▶ _Task to complete_
Please copy each line of the records below that includes the word "where".
The records START
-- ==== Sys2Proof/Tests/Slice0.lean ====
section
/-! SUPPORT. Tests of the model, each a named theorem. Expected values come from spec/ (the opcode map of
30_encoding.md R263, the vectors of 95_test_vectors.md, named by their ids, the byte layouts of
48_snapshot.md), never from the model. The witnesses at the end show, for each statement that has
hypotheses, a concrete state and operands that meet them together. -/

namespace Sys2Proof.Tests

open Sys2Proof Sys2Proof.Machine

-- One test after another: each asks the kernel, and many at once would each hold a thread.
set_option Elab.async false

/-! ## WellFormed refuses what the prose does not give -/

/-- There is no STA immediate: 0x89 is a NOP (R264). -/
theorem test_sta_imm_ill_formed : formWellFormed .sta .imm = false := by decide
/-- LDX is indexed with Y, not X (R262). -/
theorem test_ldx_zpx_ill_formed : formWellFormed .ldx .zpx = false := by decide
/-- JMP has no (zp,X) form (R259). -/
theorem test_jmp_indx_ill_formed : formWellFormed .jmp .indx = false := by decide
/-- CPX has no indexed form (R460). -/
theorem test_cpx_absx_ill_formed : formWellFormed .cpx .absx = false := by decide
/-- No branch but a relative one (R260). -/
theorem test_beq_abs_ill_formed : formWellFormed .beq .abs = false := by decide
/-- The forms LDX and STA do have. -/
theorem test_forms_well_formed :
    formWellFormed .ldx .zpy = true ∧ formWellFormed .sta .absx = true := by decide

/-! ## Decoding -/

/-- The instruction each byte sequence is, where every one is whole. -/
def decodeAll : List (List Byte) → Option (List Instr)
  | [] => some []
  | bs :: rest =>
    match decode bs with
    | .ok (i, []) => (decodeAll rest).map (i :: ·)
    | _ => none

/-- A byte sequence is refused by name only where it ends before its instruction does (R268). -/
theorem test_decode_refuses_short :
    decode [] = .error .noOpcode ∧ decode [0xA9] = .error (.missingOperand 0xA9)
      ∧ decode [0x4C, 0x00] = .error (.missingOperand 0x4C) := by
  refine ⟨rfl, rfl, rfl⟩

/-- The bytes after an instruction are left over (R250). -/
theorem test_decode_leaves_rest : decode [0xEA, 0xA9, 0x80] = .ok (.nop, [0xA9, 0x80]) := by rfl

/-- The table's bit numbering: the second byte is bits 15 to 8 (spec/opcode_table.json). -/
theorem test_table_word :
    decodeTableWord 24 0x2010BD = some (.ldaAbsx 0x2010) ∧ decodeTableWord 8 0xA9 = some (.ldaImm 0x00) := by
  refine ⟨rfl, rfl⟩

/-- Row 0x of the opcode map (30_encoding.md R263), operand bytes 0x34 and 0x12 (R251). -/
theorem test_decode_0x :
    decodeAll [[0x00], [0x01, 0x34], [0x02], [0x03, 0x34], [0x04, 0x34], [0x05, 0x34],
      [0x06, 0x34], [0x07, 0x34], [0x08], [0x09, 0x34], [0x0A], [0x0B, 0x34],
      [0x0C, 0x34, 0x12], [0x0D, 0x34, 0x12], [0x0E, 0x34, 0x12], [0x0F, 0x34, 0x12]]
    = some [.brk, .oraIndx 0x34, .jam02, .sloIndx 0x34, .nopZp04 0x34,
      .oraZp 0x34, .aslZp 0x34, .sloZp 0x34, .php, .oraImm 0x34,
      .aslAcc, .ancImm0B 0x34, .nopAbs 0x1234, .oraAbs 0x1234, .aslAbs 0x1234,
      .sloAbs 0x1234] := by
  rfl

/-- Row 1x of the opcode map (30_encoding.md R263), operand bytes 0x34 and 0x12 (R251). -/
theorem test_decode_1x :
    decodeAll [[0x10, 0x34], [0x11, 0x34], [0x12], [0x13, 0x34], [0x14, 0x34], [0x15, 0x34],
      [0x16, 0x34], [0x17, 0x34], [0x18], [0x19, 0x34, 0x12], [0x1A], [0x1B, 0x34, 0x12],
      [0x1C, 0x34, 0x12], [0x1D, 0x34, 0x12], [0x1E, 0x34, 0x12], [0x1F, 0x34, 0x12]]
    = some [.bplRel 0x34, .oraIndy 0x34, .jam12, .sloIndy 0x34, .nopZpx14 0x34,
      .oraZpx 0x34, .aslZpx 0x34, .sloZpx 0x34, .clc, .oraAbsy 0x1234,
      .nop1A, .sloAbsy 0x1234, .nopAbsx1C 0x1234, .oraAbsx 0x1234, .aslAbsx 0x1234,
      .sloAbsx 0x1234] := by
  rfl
The records END
▶ _Written reply_
/-- The instruction each byte sequence is, where every one is whole. -/
/-- A byte sequence is refused by name only where it ends before its instruction does (R268). -/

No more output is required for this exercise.